Health insurer UnitedHealth (UNH) is due to report its first-quarter financial results later this month on April 21. Although shares of UNH stock have sunk sharply in recent months and an investment bank recently issued a very bullish note on the name, the company continues to face some intense challenges. Analysts on average also predict that the company' earnings per share will fall significantly in the first quarter.
Consequently, investors may want to avoid buying UNH stock at this point. Let's take a closer look.
About UnitedHealth Stock
The largest U.S. health insurer, UnitedHealth has a market capitalization of $277.7 billion and a forward price-to-earnings (P/E) ratio of 17.4 times.

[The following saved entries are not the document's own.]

-- ==== Sys2Proof/Decode.lean ====
section
/-! DEFINITION. From words to instructions and back. `decode` follows the procedure of 30_encoding.md R94, `encode` the formats of
R92 and the patterns of R95, and `opcodeMap` is the table of R95 itself, row by row. -/

namespace Sys2Proof

/-- Why a decode gives no instruction. -/
inductive DecodeError
  /-- The word matches no row of the opcode map (30_encoding.md R96); the step raises `UnknownOpcode`. -/
  | unknownOpcode (w : Word)
  /-- Fewer than two bytes: no whole word. No step meets this, since a fetch always reads two bytes. -/
  | truncated
  deriving DecidableEq, Repr

/-! ### Fields of a word (00_scope.md R13, 30_encoding.md R91) -/

/-- `op` = `w[15:12]`. -/
def fieldOp (w : Word) : Nat := (w.extractLsb' 12 4).toNat

/-- `x` = `w[11:8]`. -/
def fieldX (w : Word) : Reg := (w.extractLsb' 8 4).toFin

/-- `y` = `w[7:4]`. -/
def fieldY (w : Word) : Reg := (w.extractLsb' 4 4).toFin

/-- `n` = `w[3:0]`. -/
def fieldN (w : Word) : Fin 16 := (w.extractLsb' 0 4).toFin

/-- `kk` = `w[7:0]`. -/
def fieldKK (w : Word) : Byte := w.extractLsb' 0 8

/-- `nnn` = `w[11:0]`. -/
def fieldNNN (w : Word) : Addr := w.extractLsb' 0 12

/-! ### Decoding (30_encoding.md R94) -/

/-- Leading nibble 0: `CLS` and `RET` are exact words, every other word is `SYS`. -/
def decode0 (w : Word) : Except DecodeError Instr :=
  if w = 0x00E0#16 then .ok .cls
  else if w = 0x00EE#16 then .ok .ret
  else .ok (.sys (fieldNNN w))

/-- Leading nibble 8: the trailing nibble selects. -/
def decode8 (w : Word) : Except DecodeError Instr :=
  match (fieldN w).val with
  | 0x0 => .ok (.ldReg (fieldX w) (fieldY w))
  | 0x1 => .ok (.orReg (fieldX w) (fieldY w))
  | 0x2 => .ok (.andReg (fieldX w) (fieldY w))
  | 0x3 => .ok (.xorReg (fieldX w) (fieldY w))
  | 0x4 => .ok (.addReg (fieldX w) (fieldY w))
  | 0x5 => .ok (.sub (fieldX w) (fieldY w))
  | 0x6 => .ok (.shr (fieldX w) (fieldY w))
  | 0x7 => .ok (.subn (fieldX w) (fieldY w))
  | 0xE => .ok (.shl (fieldX w) (fieldY w))
  | _ => .error (.unknownOpcode w)

/-- Leading nibble E: the trailing byte selects. -/
def decodeE (w : Word) : Except DecodeError Instr :=
  if fieldKK w = 0x9E#8 then .ok (.skp (fieldX w))
  else if fieldKK w = 0xA1#8 then .ok (.sknp (fieldX w))
  else .error (.unknownOpcode w)

/-- Leading nibble F: the trailing byte selects. -/
def decodeF (w : Word) : Except DecodeError Instr :=
  if fieldKK w = 0x07#8 then .ok (.ldVxDt (fieldX w))
  else if fieldKK w = 0x0A#8 then .ok (.ldVxK (fieldX w))
  else if fieldKK w = 0x15#8 then .ok (.ldDtVx (fieldX w))
  else if fieldKK w = 0x18#8 then .ok (.ldStVx (fieldX w))
  else if fieldKK w = 0x1E#8 then .ok (.addI (fieldX w))
  else if fieldKK w = 0x29#8 then .ok (.ldF (fieldX w))
  else if fieldKK w = 0x33#8 then .ok (.ldB (fieldX w))
  else if fieldKK w = 0x55#8 then .ok (.stRegs (fieldX w))
  else if fieldKK w = 0x65#8 then .ok (.ldRegs (fieldX w))
  else .error (.unknownOpcode w)

/-- The decoder: a pure function of the word, selecting on the leading nibble (30_encoding.md R94). -/
def decode (w : Word) : Except DecodeError Instr :=
  match fieldOp w with
  | 0x0 => decode0 w
  | 0x1 => .ok (.jp (fieldNNN w))
  | 0x2 => .ok (.call (fieldNNN w))
  | 0x3 => .ok (.seImm (fieldX w) (fieldKK w))
  | 0x4 => .ok (.sneImm (fieldX w) (fieldKK w))
  | 0x5 => if (fieldN w).val = 0 then .ok (.seReg (fieldX w) (fieldY w)) else .error (.unknownOpcode w)
  | 0x6 => .ok (.ldImm (fieldX w) (fieldKK w))
  | 0x7 => .ok (.addImm (fieldX w) (fieldKK w))
  | 0x8 => decode8 w
  | 0x9 => if (fieldN w).val = 0 then .ok (.sneReg (fieldX w) (fieldY w)) else .error (.unknownOpcode w)
  | 0xA => .ok (.ldI (fieldNNN w))
  | 0xB => .ok (.jpV0 (fieldNNN w))
  | 0xC => .ok (.rnd (fieldX w) (fieldKK w))
  | 0xD => .ok (.drw (fieldX w) (fieldY w) (fieldN w))
  | 0xE => decodeE w
  | _ => decodeF w

/-- `{hi, lo}`: the word of two bytes, the first fetched in bits 15 to 8 (20_memory.md R61, R63). -/
def wordOfBytes (hi lo : Byte) : Word := hi ++ lo

/-- The decoder on a stream of bytes: one instruction and the rest of the stream. -/
def decodeBytes : List Byte → Except DecodeError (Instr × List Byte)
  | hi :: lo :: rest =>
    match decode (wordOfBytes hi lo) with
    | .ok i => .ok (i, rest)
    | .error e => .error e
  | _ => .error .truncated

/-! ### Encoding (30_encoding.md R92, R95) -/

/-- Format A: `op n n n`. -/
def formatA (op : BitVec 4) (nnn : Addr) : Word := op ++ nnn

/-- Format I: `op x k k`. -/
def formatI (op : BitVec 4) (x : Reg) (kk : Byte) : Word := op ++ (BitVec.ofFin x : BitVec 4) ++ kk

/-- Formats R (`n` = the fixed trailing nibble) and D (`n` = the sprite height): `op x y n`. -/
def formatR (op : BitVec 4) (x y : Reg) (n : Fin 16) : Word :=
  op ++ (BitVec.ofFin x : BitVec 4) ++ (BitVec.ofFin y : BitVec 4) ++ (BitVec.ofFin n : BitVec 4)

/-- Format X: `op x s s`. -/
def formatX (op : BitVec 4) (x : Reg) (ss : Byte) : Word := op ++ (BitVec.ofFin x : BitVec 4) ++ ss

/-- The word of an instruction. -/
def encode : Instr → Word
  | .cls => 0x00E0#16
  | .ret => 0x00EE#16
  | .sys nnn => formatA 0x0#4 nnn
  | .jp nnn => formatA 0x1#4 nnn
  | .call nnn => formatA 0x2#4 nnn
  | .seImm x kk => formatI 0x3#4 x kk
  | .sneImm x kk => formatI 0x4#4 x kk
  | .seReg x y => formatR 0x5#4 x y 0x0
  | .ldImm x kk => formatI 0x6#4 x kk
  | .addImm x kk => formatI 0x7#4 x kk
  | .ldReg x y => formatR 0x8#4 x y 0x0
  | .orReg x y => formatR 0x8#4 x y 0x1
  | .andReg x y => formatR 0x8#4 x y 0x2
  | .xorReg x y => formatR 0x8#4 x y 0x3
  | .addReg x y => formatR 0x8#4 x y 0x4
  | .sub x y => formatR 0x8#4 x y 0x5
  | .shr x y => formatR 0x8#4 x y 0x6
  | .subn x y => formatR 0x8#4 x y 0x7
  | .shl x y => formatR 0x8#4 x y 0xE
  | .sneReg x y => formatR 0x9#4 x y 0x0
  | .ldI nnn => formatA 0xA#4 nnn
  | .jpV0 nnn => formatA 0xB#4 nnn
  | .rnd x kk => formatI 0xC#4 x kk
  | .drw x y n => formatR 0xD#4 x y n
  | .skp x => formatX 0xE#4 x 0x9E#8
  | .sknp x => formatX 0xE#4 x 0xA1#8
  | .ldVxDt x => formatX 0xF#4 x 0x07#8
  | .ldVxK x => formatX 0xF#4 x 0x0A#8
  | .ldDtVx x => formatX 0xF#4 x 0x15#8
  | .ldStVx x => formatX 0xF#4 x 0x18#8
  | .addI x => formatX 0xF#4 x 0x1E#8
  | .ldF x => formatX 0xF#4 x 0x29#8
  | .ldB x => formatX 0xF#4 x 0x33#8
  | .stRegs x => formatX 0xF#4 x 0x55#8
  | .ldRegs x => formatX 0xF#4 x 0x65#8

/-! ### The opcode map as the spec prints it (30_encoding.md R95) -/

/-- A row of the opcode map: a word `w` selects it when `w &&& mask = pattern`. -/
structure OpcodeRow where
  mask : Word
  pattern : Word
  build : Word → Instr

/-- Rows with no `x` field, in the order of opcode_table.json: `SYS` (row 1) after `CLS` and `RET`. -/
def opcodeMapAE : List OpcodeRow :=
  [⟨0xFFFF, 0x00E0, fun _ => .cls⟩, ⟨0xFFFF, 0x00EE, fun _ => .ret⟩, ⟨0xF000, 0x0000, fun w => .sys (fieldNNN w)⟩,
   ⟨0xF000, 0x1000, fun w => .jp (fieldNNN w)⟩, ⟨0xF000, 0x2000, fun w => .call (fieldNNN w)⟩,
   ⟨0xF000, 0xA000, fun w => .ldI (fieldNNN w)⟩, ⟨0xF000, 0xB000, fun w => .jpV0 (fieldNNN w)⟩]

/-- Rows of format I. -/
def opcodeMapI : List OpcodeRow :=
  [⟨0xF000, 0x3000, fun w => .seImm (fieldX w) (fieldKK w)⟩, ⟨0xF000, 0x4000, fun w => .sneImm (fieldX w) (fieldKK w)⟩,
   ⟨0xF000, 0x6000, fun w => .ldImm (fieldX w) (fieldKK w)⟩, ⟨0xF000, 0x7000, fun w => .addImm (fieldX w) (fieldKK w)⟩,
   ⟨0xF000, 0xC000, fun w => .rnd (fieldX w) (fieldKK w)⟩]

/-- Rows of formats R and D. -/
def opcodeMapRD : List OpcodeRow :=
  [⟨0xF00F, 0x5000, fun w => .seReg (fieldX w) (fieldY w)⟩, ⟨0xF00F, 0x8000, fun w => .ldReg (fieldX w) (fieldY w)⟩,
   ⟨0xF00F, 0x8001, fun w => .orReg (fieldX w) (fieldY w)⟩, ⟨0xF00F, 0x8002, fun w => .andReg (fieldX w) (fieldY w)⟩,
   ⟨0xF00F, 0x8003, fun w => .xorReg (fieldX w) (fieldY w)⟩, ⟨0xF00F, 0x8004, fun w => .addReg (fieldX w) (fieldY w)⟩,
   ⟨0xF00F, 0x8005, fun w => .sub (fieldX w) (fieldY w)⟩, ⟨0xF00F, 0x8006, fun w => .shr (fieldX w) (fieldY w)⟩,
   ⟨0xF00F, 0x8007, fun w => .subn (fieldX w) (fieldY w)⟩, ⟨0xF00F, 0x800E, fun w => .shl (fieldX w) (fieldY w)⟩,
   ⟨0xF00F, 0x9000, fun w => .sneReg (fieldX w) (fieldY w)⟩,
   ⟨0xF000, 0xD000, fun w => .drw (fieldX w) (fieldY w) (fieldN w)⟩]

/-- Rows of format X. -/
def opcodeMapX : List OpcodeRow :=
  [⟨0xF0FF, 0xE09E, fun w => .skp (fieldX w)⟩, ⟨0xF0FF, 0xE0A1, fun w => .sknp (fieldX w)⟩,
   ⟨0xF0FF, 0xF007, fun w => .ldVxDt (fieldX w)⟩, ⟨0xF0FF, 0xF00A, fun w => .ldVxK (fieldX w)⟩,
   ⟨0xF0FF, 0xF015, fun w => .ldDtVx (fieldX w)⟩, ⟨0xF0FF, 0xF018, fun w => .ldStVx (fieldX w)⟩,
   ⟨0xF0FF, 0xF01E, fun w => .addI (fieldX w)⟩, ⟨0xF0FF, 0xF029, fun w => .ldF (fieldX w)⟩,
   ⟨0xF0FF, 0xF033, fun w => .ldB (fieldX w)⟩, ⟨0xF0FF, 0xF055, fun w => .stRegs (fieldX w)⟩,
   ⟨0xF0FF, 0xF065, fun w => .ldRegs (fieldX w)⟩]

/-- The 35 rows of the opcode map. Only rows 1 to 3 of the spec's table overlap, and `CLS`, `RET` stand before `SYS`. -/
def opcodeMap : List OpcodeRow := opcodeMapAE ++ opcodeMapI ++ opcodeMapRD ++ opcodeMapX

/-- The host's question: what the decoder reads from a table row's word. A word is 16 bits, stored high byte first, so bit 0 of
`w` is the least significant bit of that one word; every bit above `nbits` is 0. -/
def decodeTableWord (nbits w : Nat) : Option Instr :=
  match decodeBytes [BitVec.ofNat 8 (w % 2 ^ nbits / 256), BitVec.ofNat 8 (w % 2 ^ nbits)] with
  | .ok (i, _) => some i
  | .error _ => none

end Sys2Proof
end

In terms of recent performance, UNH stock is down 7% year-to-date (YTD) and down nearly 11% for the past three months.
In the fourth quarter, UnitedHealth's revenue rose 12% year-over-year (YOY) to $113.2 billion. However, EPS retreated to $2.11, down from $6.81 in Q4 2024. On the balance sheet, the company had $24.4 billion of cash and cash equivalents and $72.3 billion of long-term debt.
What Do Analysts Think Ahead of Q1 Results?
On the bottom line, analysts on average predict that the company's EPS will drop to $6.45 in the first quarter from $7.20 in Q1 2025, representing a decline of 10% YOY. That estimated YOY decline in quarterly EPS is certainly quite negative for the outlook of the firm. Additionally, while analysts' mean estimate calls for full-year EPS to climb 8% to $17.66 in fiscal 2026, the experts could become significantly less optimistic as the year progresses. For fiscal 2027, analysts predict earnings growth of nearly 13% YOY to $19.87 per share.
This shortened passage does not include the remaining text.